Requirements of clustering in data mining are

Scalability

Ability to deal with different types of attributes

Discovery of clusters with arbitrary shape

Minimal requirements for domain knowledge to determine i/p parameters

Ability to deal with noisy data

High dimensionality

Constraint based clustering

Interpretability and usability.

Some of the major clustering methods include partitioning methods and hierarchical metods.partitioning methods construct K partitions of data, given a data base of n objects, where each partition represents a cluster and K<N.approximately there are KN/K! Ways of partitioning a set of N data points into k subsets.

There are two main popular partitioning algorithms are

K-Means algorithm:

The K-means algorithm is one of the most commonly used partitioning algorithm. The "K" in its name refers to the fact that the algorithm looks for a fixed number of clusters which are defined in terms of proximity of data points to each other.
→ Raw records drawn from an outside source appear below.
-- ==== Sys2Proof/Laws/PerInstr.lean ====
section
/-! SUPPORT. The register address that a command names is an aligned word of BAR0's window (04 R212, R214): one lemma per
constructor, for commands that the outside world can supply. -/

namespace Sys2Proof.Laws.Addr

open Sys2Proof

/-- The register address that a command names, if it names one in the numbering of BAR0. -/
def reg : Instr → Option Nat
  | .registerWrite _ a _ | .rcRead _ a | .counterLowHalfRead _ a | .counterHighHalfRead _ a
  | .counter64Read _ a | .ptpNsRead _ a => some a
  | _ => none

/-- A well-formed command that names a register address names an aligned word below 4 MiB. -/
def Statement (i : Instr) : Prop := i.wf = true → ∀ a ∈ reg i, a % 4 = 0 ∧ a < 0x400000

theorem of_word {i : Instr} {a : Nat} (h : i.wf = true → wordAddr a = true) (e : reg i = some a) : Statement i := by
  intro w b hb
  rw [e] at hb
  cases hb
  simpa [wordAddr] using h w

theorem of_none {i : Instr} (e : reg i = none) : Statement i := by
  intro _ a ha
  rw [e] at ha
  cases ha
In K-Means algorithm each cluster is represented by mean value of the objects in the cluster. Even though, K-means algorithm is the simplest and commonly used algorithm it is very sensitive to noise and outlier data points, because a small number of such data can substantially influence the mean value.
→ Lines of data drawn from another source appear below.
-- ==== Sys2Proof/WellFormed.lean ====
section
/-! DEFINITION. Which commands are well formed: the operand ranges that the interface itself imposes before the block
sees the command. A command outside them is no command of the table's row. -/

namespace Sys2Proof

/-- Bits [lo + len − 1 : lo] of a program word whose OP is not stored, by their place in the whole word. -/
def fieldOf (f : BitVec 120) (lo len : Nat) : Nat := (f.toNat >>> (lo - 8)) % 2 ^ len

/-- OP values that no row of the table names (Table 6-2, Table 5-8, R69, R99, R294, R254). -/
def opReserved (o : Nat) : Bool :=
  o == 0x00 || (0x05 ≤ o && o ≤ 0x0F) || (0x15 ≤ o && o ≤ 0x1F) || o == 0x20 || (0x24 ≤ o && o ≤ 0x2F)
    || o == 0x32 || o == 0x33 || o == 0x36 || o == 0x37 || (0x3D ≤ o && o ≤ 0x3F)
    || (0x4C ≤ o && o ≤ 0x4F) || (0x5B ≤ o && o ≤ 0x5F) || (0x6D ≤ o && o ≤ 0x6F) || (0x75 ≤ o && o ≤ 0x77)
    || (0x7B ≤ o)

/-- A message whose data words are whole 64 B words, whose length field agrees with them, and whose fields fit their
bits (Table 12-5). -/
def Msg.wf (m : Msg) : Bool :=
  m.words.length % 64 == 0 && (m.data == !m.words.isEmpty) && (!m.data || m.words.length == 64 * (m.len + 1))
    && m.len < 512 && m.tag < 4096 && m.dst < 65536 && m.src < 65536 && m.addr < 2 ^ 48 && m.arg < 2 ^ 64
    && m.ctx < 4096 && m.win < 16384 && m.slot < 16 && m.status < 65536

/-- A command header whose fields fit their bits (Table 14-2), with its parameter slots of 64 B. -/
def CmdHdr.wf (h : CmdHdr) (par : List Byte) : Bool :=
  h.nparam ≤ 15 && h.target < 4096 && h.cmdid < 2 ^ 32 && h.flags < 65536 && h.haddr < 2 ^ 64 && h.hlen < 2 ^ 32
    && par.length == 64 * h.nparam

/-- A packet entry whose fields fit their bits (Table 8-1). -/
def TrayEntry.wf (e : TrayEntry) : Bool :=
  e.tag < 2 ^ 32 && e.length < 256 && e.prio < 8 && e.fver < 4 && e.fmt < 32 && e.pseq < 2 ^ 32 && e.slot < 16
    && e.crc < 2 ^ 32

/-- The well-formed commands. -/
def Instr.wf : Instr → Bool
  | .nop _ w => w.toNat % 256 == 0x10 || opReserved (w.toNat % 256)
  | .amul _ f => fieldOf f 38 4 == 0 || fieldOf f 38 4 ≥ 8
  | .distSq _ f => fieldOf f 38 4 == 1
  | .distAbs _ f => fieldOf f 38 4 == 2
  | .distMax _ f => fieldOf f 38 4 == 3
  | .selMax _ f => fieldOf f 38 4 == 4
  | .selMin _ f => fieldOf f 38 4 == 5
  | .foldMax _ f => fieldOf f 38 4 == 6
  | .foldMin _ f => fieldOf f 38 4 == 7
  | .engineWordComplete _ u _ _ => u.val ≠ 0
  | .openPkt _ e node _ => e.wf && node < 65536
  | .commit _ slot pseq words _ _ => slot < 16 && pseq < 2 ^ 32 && words.length % 64 == 0
  | .openTimeout _ slot pseq => slot < 16 && pseq < 2 ^ 32
  | .readHoldExpiry _ seq | .unclaim _ seq | .retire _ seq | .payloadCopied _ seq => seq < 2 ^ 32
  | .creditUpdate _ slot => slot < 16
  | .rd _ m | .wr _ m | .atomic _ m | .signal _ m | .trayPut _ m | .update _ m | .credit _ m | .mgmt _ m
  | .rddata _ m | .wrack _ m | .atomresp _ m | .sigack _ m | .trayAck _ m | .updack _ m => m.wf
  | .rspTimeout _ x => x < 4096
  | .frameReceive _ kind fseq fack _ fixed _ => kind < 4 && fseq < 1024 && fack < 1024 && fixed ≤ 4
  | .replay _ fseq => fseq < 1024
  | .tag _ _ fseq _ => fseq < 1024
  | .linkCredit _ vc hdrs flits => vc < 4 && hdrs < 65536 && flits < 65536
  | .routeHoldRelease node => node < 65536
  | .cmdTail _ tail _ => tail < 2 ^ 32
  | .cmplHead _ head | .evrHead _ head => head < 2 ^ 32
  | .htrTail _ _ tail _ => tail < 65536
  | .hostMemWrite _ bytes _ => bytes.length ≤ 64
  | .sessionOpen _ h p | .sessionClose _ h p | .ctxCreate _ h p | .ctxDestroy _ h p | .ctxConfig _ h p
  | .stageLoad _ h p _ | .stageDrain _ h p | .trayConfig _ h p | .trayRelease _ h p | .trayFlush _ h p
  | .sweepRun _ h p | .sweepRunStop _ h p | .seqJoin _ h p | .seqLeave _ h p | .rakeProgram _ h p
  | .rakeGroup _ h p | .pegAlloc _ h p | .pegFree _ h p | .pegReset _ h p | .pegSignal _ h p | .pegWait _ h p
  | .pegDump _ h p | .windowOpen _ h p | .windowClose _ h p | .routeSet _ h p | .harvest _ h p
  | .restore _ h p _ | .powerSet _ h p | .selftest _ h p | .debugRead _ h p | .attest _ h p => h.wf p
  | .ringAnchor x => x.cmdBase < 2 ^ 64 && x.cmplBase < 2 ^ 64 && x.vector < 65536
  | .linkPolicy req allow _ _ => req < 256 && allow < 256
  | _ => true

end Sys2Proof
end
K-Medoids algorithm: in K-Mediods algorithm each cluster is represented by one of the objects of the cluster near the centre.

Hierarchical methods create a hierarchical decomposition of the data base. In hierarchical clustering, a tree like cluster structure is created through recursive partitioning or combining of existing clusters. There are two categories of Hierarchical clustering, agglomerative and divisive methods. Agglomerative Hierarchical clustering is also called as bottom up strategy, starts with each object in it’s own cluster and merges these automatic clusters into larger clusters, until all of the objects are in a single cluster or till certain termination condition are satisfied. Divisive Hierarchical clustering also known as top down strategy. This clustering does the reverse of Agglomerative Hierarchical clustering by starting with all objects in one cluster. It partitions the cluster into smaller and smaller units until each object form a cluster on it’s on or until a termination condition satisfies.
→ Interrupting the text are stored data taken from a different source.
-- ==== Sys2Proof/Machine/Table.lean ====
section
/-! DEFINITION. Sparse tables (ascending keys, no entry at the default) and the byte and bit-field helpers that every
later file of the machine uses. -/

namespace Sys2Proof.Machine

/-- The entry of key `k`, or the default `d` where the table lists none. -/
def tget {α : Type} (d : α) : Tab α → Nat → α
  | [], _ => d
  | (k', v) :: t, k => if k' = k then v else tget d t k

/-- The table with no entry for key `k`. -/
def terase {α : Type} : Tab α → Nat → Tab α
  | [], _ => []
  | (k', v) :: t, k => if k' = k then t else (k', v) :: terase t k

/-- The table with `v` for key `k`, keeping the keys ascending. -/
def tset {α : Type} : Tab α → Nat → α → Tab α
  | [], k, v => [(k, v)]
  | (k', v') :: t, k, v =>
    if k < k' then (k, v) :: (k', v') :: t else if k' = k then (k, v) :: t else (k', v') :: tset t k v

/-- The table with `v` for key `k`, where writing the default removes the entry. -/
def tput {α : Type} [DecidableEq α] (d : α) (t : Tab α) (k : Nat) (v : α) : Tab α :=
  if v = d then terase t k else tset t k v

/-- The table with key `k`'s entry changed by `f`. -/
def tmod {α : Type} [DecidableEq α] (d : α) (t : Tab α) (k : Nat) (f : α → α) : Tab α := tput d t k (f (tget d t k))

/-- Keys strictly rising. -/
def tabSorted {α : Type} : Tab α → Bool
  | [] => true
  | [_] => true
  | (k, _) :: (k', v') :: t => decide (k < k') && tabSorted ((k', v') :: t)

/-- The canonical form of a table whose default is `d`. -/
def tabWf {α : Type} [DecidableEq α] (d : α) (t : Tab α) : Bool := tabSorted t && t.all (fun e => decide (e.2 ≠ d))

/-- Insert into an ascending list of distinct numbers. -/
def ninsert : List Nat → Nat → List Nat
  | [], k => [k]
  | a :: t, k => if k < a then k :: a :: t else if a = k then a :: t else a :: ninsert t k

/-- The numbers `start`, `start + 1`, … of which there are `n`. -/
def countFrom (start n : Nat) : List Nat := (List.range n).map (start + ·)

/-- Little-endian value of a byte string (R34, R118). -/
def leNat : List Byte → Nat
  | [] => 0
  | b :: t => b.toNat + 256 * leNat t

/-- The `n` little-endian bytes of a number. -/
def leBytes : Nat → Nat → List Byte
  | 0, _ => []
  | n + 1, x => BitVec.ofNat 8 x :: leBytes n (x / 256)

/-- `n` copies of a byte. -/
def fillBytes (n : Nat) (b : Byte) : List Byte := List.replicate n b

/-- Bits [lo + len − 1 : lo] of a number. -/
def bitsAt (x lo len : Nat) : Nat := (x >>> lo) % 2 ^ len

/-- `b` as a number. -/
def b2n (b : Bool) : Nat := if b then 1 else 0

/-- Round up to a multiple of `m`. -/
def roundUp (x m : Nat) : Nat := (x + m - 1) / m * m

/-- Quotient rounded up. -/
def ceilDiv (x m : Nat) : Nat := (x + m - 1) / m

/-- A counter that stops at `top`. -/
def satAdd (top a b : Nat) : Nat := min top (a + b)

/-- A two's complement reading of the low `w` bits. -/
def toSigned (w x : Nat) : Int := if x % 2 ^ w < 2 ^ (w - 1) then (x % 2 ^ w : Nat) else (x % 2 ^ w : Nat) - (2 ^ w : Nat)

/-- The `w`-bit two's complement encoding of an integer. -/
def ofSigned (w : Nat) (i : Int) : Nat := (i % (2 ^ w : Nat)).toNat

/-- Replace bits [lo + len − 1 : lo]. -/
def setBits (x lo len v : Nat) : Nat := x - bitsAt x lo len * 2 ^ lo + (v % 2 ^ len) * 2 ^ lo

/-- The pieces of a list, `n` elements each (the last may be shorter); `fuel` bounds the pieces. -/
def chunks {α : Type} (n : Nat) : Nat → List α → List (List α)
  | 0, _ => []
  | fuel + 1, l => match l with
    | [] => []
    | _ => l.take n :: chunks n fuel (l.drop n)

/-- Split a span of bytes at every multiple of `unit`, beginning at byte `at0` of the span's own counting. -/
def splitSpan (unit : Nat) : Nat → Nat → Nat → List (Nat × Nat)
  | 0, _, _ => []
  | fuel + 1, start, len =>
    if len = 0 then [] else
      let n := min len (unit - start % unit)
      (start, n) :: splitSpan unit fuel (start + n) (len - n)

/-- Update the first element that satisfies `p`. -/
def modFirst {α : Type} (p : α → Bool) (f : α → α) : List α → List α
  | [] => []
  | a :: t => if p a then f a :: t else a :: modFirst p f t

/-- Remove the first element that satisfies `p`. -/
def delFirst {α : Type} (p : α → Bool) : List α → List α
  | [] => []
  | a :: t => if p a then t else a :: delFirst p t

/-- Update position `i` of a list. -/
def modAt {α : Type} : List α → Nat → (α → α) → List α
  | [], _, _ => []
  | a :: t, 0, f => f a :: t
  | a :: t, i + 1, f => a :: modAt t i f

end Sys2Proof.Machine
end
Clustering has variety of applications including pattern recognition, spatial data analysis, biological studies; market and customer segmentation.clutering can be used as a preprocessing tool in data mining.

2.1.5 Associative classification

Associative classification is a recent and rewarding technique that integrates association rule mining and classification. It is a special class of association rule mining in which class attributes is considered in the rules consequent. For example in a rule A=>C, C must be a class. Associative classification achieves higher accuracy than traditional classification methods and many of the rules found by Associative classification cannot be discovered by traditional classification techniques. Associative classification is especially fit to application where the maximum accuracy is desired. Associative classification was first introduced by Liu et.al [15].

Associative classification generally involves two strategies

Generate class association rules from a training data set.

Classify the test data set into predefined class labels.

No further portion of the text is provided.